* [Task requirements]: Of the lines in the data below, write out exactly those from the one holding "otherBench.cfg.layout.Valid ∧" through the one holding "abbrev Memory.inRam (m", both included.

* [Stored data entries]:
=====

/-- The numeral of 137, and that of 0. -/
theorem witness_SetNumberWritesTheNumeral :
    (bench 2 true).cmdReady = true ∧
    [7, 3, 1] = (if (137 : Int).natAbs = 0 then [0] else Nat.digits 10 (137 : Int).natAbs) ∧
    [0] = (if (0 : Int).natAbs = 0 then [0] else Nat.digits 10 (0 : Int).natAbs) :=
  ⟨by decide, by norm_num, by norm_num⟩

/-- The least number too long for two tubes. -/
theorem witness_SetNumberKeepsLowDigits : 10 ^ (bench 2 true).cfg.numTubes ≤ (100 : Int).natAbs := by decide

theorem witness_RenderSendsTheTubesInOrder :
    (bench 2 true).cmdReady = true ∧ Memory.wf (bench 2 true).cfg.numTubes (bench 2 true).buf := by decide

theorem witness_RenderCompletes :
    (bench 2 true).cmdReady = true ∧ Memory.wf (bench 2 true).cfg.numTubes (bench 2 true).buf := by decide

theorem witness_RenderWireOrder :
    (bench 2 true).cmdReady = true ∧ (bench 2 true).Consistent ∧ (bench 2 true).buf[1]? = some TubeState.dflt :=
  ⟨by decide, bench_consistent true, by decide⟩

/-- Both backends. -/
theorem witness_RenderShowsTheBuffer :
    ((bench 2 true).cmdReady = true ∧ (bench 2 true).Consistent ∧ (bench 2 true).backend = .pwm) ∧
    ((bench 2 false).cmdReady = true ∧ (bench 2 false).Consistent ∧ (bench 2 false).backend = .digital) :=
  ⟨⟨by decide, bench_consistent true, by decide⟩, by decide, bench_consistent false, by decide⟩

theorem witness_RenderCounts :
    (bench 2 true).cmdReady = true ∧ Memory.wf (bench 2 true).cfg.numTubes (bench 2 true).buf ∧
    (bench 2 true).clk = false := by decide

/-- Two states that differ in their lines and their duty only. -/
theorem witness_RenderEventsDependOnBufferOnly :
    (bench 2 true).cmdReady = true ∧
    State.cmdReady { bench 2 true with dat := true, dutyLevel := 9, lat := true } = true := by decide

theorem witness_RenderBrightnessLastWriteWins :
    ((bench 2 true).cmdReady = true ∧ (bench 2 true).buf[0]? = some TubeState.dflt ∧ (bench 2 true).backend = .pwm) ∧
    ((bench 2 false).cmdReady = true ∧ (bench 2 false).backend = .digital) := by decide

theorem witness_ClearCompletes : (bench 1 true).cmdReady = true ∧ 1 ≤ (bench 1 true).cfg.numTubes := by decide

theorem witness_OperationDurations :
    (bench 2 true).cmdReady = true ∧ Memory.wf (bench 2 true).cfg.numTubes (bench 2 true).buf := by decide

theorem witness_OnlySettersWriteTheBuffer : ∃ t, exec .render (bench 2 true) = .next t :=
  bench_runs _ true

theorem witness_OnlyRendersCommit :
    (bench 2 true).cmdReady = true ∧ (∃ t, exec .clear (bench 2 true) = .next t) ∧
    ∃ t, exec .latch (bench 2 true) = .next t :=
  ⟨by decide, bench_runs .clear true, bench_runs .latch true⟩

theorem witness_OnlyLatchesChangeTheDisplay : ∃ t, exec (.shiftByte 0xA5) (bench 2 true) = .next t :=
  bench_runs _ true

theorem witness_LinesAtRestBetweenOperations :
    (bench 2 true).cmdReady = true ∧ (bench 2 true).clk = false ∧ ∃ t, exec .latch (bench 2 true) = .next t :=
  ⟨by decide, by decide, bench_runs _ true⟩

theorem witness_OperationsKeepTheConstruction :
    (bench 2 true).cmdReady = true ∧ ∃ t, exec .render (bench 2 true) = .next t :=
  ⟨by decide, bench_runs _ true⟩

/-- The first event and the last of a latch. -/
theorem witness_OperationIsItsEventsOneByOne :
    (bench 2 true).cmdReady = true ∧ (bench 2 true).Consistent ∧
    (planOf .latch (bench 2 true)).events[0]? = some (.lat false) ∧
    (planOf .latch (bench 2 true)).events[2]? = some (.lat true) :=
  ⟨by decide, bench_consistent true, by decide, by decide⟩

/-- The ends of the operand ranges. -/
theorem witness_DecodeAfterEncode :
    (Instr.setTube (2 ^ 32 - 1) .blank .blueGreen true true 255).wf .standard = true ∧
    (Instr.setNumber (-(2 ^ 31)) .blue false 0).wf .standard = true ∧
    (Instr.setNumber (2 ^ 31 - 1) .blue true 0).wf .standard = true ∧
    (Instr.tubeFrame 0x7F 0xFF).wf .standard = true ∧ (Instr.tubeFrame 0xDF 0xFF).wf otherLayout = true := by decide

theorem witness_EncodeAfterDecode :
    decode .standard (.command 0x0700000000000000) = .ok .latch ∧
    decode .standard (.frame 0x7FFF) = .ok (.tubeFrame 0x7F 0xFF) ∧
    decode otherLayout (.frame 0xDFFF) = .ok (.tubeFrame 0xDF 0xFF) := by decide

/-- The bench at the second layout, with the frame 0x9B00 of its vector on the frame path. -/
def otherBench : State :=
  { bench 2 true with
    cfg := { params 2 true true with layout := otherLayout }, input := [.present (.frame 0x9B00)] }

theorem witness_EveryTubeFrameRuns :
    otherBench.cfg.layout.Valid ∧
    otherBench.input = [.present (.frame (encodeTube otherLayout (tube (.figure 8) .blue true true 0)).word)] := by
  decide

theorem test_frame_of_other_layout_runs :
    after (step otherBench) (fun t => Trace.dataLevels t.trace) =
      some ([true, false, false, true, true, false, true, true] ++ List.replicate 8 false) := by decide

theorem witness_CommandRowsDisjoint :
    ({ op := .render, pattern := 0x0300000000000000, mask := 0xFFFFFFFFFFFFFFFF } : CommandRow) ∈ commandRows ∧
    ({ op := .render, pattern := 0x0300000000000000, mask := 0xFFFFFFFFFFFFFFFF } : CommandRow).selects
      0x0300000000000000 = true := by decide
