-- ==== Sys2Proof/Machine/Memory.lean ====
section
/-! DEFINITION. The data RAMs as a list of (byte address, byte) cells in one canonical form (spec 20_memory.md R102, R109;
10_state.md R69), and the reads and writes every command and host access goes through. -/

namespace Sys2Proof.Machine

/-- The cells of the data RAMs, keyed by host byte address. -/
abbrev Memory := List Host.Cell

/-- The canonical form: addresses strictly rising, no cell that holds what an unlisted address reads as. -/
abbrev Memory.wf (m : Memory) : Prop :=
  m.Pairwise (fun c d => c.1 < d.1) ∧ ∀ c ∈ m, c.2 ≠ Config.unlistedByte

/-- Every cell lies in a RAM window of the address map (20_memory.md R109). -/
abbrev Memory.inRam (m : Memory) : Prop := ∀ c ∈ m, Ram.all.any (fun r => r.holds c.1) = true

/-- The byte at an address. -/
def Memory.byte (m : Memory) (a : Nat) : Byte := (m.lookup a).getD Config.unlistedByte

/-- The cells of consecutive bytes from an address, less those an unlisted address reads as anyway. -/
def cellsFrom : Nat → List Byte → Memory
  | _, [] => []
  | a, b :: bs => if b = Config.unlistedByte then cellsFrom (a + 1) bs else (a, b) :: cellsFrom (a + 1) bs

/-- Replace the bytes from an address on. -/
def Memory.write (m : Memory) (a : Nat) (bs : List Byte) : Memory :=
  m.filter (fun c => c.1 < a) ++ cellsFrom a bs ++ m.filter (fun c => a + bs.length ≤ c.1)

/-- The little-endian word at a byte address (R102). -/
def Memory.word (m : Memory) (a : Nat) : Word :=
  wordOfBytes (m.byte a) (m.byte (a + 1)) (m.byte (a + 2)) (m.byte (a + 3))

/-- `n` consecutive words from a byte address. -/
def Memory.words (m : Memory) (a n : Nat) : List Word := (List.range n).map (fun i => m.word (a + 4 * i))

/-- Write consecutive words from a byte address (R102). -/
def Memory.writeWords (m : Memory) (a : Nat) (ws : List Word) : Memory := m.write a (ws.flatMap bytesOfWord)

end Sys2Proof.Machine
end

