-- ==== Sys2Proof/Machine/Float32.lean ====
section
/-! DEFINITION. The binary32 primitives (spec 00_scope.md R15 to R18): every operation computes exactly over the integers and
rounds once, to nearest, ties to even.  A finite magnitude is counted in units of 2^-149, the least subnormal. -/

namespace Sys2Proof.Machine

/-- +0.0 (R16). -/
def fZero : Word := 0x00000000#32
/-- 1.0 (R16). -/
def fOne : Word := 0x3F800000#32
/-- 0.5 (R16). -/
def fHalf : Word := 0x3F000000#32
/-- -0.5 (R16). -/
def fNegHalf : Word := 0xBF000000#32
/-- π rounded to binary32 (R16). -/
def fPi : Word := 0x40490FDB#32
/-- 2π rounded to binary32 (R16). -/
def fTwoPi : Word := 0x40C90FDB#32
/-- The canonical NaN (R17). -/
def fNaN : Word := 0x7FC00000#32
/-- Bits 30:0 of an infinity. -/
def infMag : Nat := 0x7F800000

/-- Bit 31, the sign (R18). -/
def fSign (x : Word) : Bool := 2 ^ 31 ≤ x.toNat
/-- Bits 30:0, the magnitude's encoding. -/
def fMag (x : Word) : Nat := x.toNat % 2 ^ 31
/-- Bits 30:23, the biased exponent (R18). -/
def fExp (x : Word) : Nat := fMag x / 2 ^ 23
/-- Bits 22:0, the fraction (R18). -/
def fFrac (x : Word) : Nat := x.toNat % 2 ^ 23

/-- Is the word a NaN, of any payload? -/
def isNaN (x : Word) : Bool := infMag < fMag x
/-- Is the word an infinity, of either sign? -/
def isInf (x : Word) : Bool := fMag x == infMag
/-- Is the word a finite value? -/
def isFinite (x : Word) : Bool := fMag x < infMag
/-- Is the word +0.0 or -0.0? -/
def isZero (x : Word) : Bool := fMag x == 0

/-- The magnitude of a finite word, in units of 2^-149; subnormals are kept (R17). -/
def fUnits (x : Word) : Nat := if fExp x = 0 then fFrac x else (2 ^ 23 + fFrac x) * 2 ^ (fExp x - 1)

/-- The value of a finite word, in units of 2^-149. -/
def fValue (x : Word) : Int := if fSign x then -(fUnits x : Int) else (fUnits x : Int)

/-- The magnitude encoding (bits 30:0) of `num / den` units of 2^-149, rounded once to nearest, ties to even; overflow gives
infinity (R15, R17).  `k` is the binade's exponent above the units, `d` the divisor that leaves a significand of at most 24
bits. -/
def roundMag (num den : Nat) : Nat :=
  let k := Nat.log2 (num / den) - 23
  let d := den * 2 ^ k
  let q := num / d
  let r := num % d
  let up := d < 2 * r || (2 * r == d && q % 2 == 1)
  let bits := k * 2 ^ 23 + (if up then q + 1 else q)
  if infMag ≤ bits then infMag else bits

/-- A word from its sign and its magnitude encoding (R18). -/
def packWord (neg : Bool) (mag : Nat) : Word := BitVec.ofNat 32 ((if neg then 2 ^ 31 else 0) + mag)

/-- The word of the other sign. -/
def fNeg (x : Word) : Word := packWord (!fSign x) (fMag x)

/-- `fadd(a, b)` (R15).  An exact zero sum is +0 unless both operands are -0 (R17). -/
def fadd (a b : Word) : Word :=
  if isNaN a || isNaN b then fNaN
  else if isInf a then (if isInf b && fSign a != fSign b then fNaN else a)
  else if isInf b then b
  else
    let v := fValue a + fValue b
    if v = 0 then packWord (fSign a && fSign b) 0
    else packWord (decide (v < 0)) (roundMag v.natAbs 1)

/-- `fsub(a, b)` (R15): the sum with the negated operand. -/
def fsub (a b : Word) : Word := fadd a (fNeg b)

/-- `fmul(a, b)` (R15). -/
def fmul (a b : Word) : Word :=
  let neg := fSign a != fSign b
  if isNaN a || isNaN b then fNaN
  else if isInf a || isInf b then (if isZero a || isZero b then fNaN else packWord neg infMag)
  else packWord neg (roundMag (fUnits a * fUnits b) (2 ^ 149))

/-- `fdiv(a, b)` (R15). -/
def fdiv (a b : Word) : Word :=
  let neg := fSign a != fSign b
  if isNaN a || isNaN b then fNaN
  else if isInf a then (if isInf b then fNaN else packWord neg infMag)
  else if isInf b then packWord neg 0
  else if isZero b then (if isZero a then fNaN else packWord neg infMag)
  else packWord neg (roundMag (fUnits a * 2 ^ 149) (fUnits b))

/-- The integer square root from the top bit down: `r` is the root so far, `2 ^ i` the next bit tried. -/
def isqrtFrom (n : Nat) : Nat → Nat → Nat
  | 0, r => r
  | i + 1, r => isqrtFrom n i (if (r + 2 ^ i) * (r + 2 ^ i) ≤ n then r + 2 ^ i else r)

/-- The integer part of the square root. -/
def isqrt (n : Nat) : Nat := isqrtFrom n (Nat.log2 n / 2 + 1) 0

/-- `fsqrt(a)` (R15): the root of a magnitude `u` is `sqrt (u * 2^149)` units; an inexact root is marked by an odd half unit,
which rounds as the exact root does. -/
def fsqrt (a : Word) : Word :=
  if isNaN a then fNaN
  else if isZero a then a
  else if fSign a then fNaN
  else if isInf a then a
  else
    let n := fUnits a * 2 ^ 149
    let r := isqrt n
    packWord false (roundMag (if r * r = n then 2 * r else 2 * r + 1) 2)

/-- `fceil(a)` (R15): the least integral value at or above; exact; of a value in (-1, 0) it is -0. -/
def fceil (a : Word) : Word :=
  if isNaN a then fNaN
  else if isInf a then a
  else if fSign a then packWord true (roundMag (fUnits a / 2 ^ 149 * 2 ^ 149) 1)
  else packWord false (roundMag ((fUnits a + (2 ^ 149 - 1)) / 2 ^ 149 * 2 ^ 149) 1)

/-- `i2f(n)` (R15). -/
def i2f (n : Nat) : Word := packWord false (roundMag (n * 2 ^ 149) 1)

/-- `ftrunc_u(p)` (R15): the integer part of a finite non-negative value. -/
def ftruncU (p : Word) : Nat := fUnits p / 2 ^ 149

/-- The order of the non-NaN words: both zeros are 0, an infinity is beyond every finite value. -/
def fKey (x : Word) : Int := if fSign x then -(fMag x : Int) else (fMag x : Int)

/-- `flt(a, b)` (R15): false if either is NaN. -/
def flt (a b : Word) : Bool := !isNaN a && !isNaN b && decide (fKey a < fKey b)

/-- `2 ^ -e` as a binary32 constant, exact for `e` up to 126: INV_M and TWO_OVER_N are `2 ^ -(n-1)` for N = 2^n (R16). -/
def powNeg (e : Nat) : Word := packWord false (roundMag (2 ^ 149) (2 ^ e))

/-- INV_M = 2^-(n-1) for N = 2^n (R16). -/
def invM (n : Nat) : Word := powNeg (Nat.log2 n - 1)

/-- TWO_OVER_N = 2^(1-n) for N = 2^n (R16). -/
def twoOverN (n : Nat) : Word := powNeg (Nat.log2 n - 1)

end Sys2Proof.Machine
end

=====

* [Result for this task]:
    otherBench.cfg.layout.Valid ∧
    otherBench.input = [.present (.frame (encodeTube otherLayout (tube (.figure 8) .blue true true 0)).word)] := by
  decide

theorem test_frame_of_other_layout_runs :
    after (step otherBench) (fun t => Trace.dataLevels t.trace) =
      some ([true, false, false, true, true, false, true, true] ++ List.replicate 8 false) := by decide

theorem witness_CommandRowsDisjoint :
    ({ op := .render, pattern := 0x0300000000000000, mask := 0xFFFFFFFFFFFFFFFF } : CommandRow) ∈ commandRows ∧
    ({ op := .render, pattern := 0x0300000000000000, mask := 0xFFFFFFFFFFFFFFFF } : CommandRow).selects
      0x0300000000000000 = true := by decide
-- ==== Sys2Proof/Machine/Memory.lean ====
section
/-! DEFINITION. The data RAMs as a list of (byte address, byte) cells in one canonical form (spec 20_memory.md R102, R109;
10_state.md R69), and the reads and writes every command and host access goes through. -/

namespace Sys2Proof.Machine

/-- The cells of the data RAMs, keyed by host byte address. -/
abbrev Memory := List Host.Cell

/-- The canonical form: addresses strictly rising, no cell that holds what an unlisted address reads as. -/
abbrev Memory.wf (m : Memory) : Prop :=
  m.Pairwise (fun c d => c.1 < d.1) ∧ ∀ c ∈ m, c.2 ≠ Config.unlistedByte

/-- Every cell lies in a RAM window of the address map (20_memory.md R109). -/
abbrev Memory.inRam (m : Memory) : Prop := ∀ c ∈ m, Ram.all.any (fun r => r.holds c.1) = true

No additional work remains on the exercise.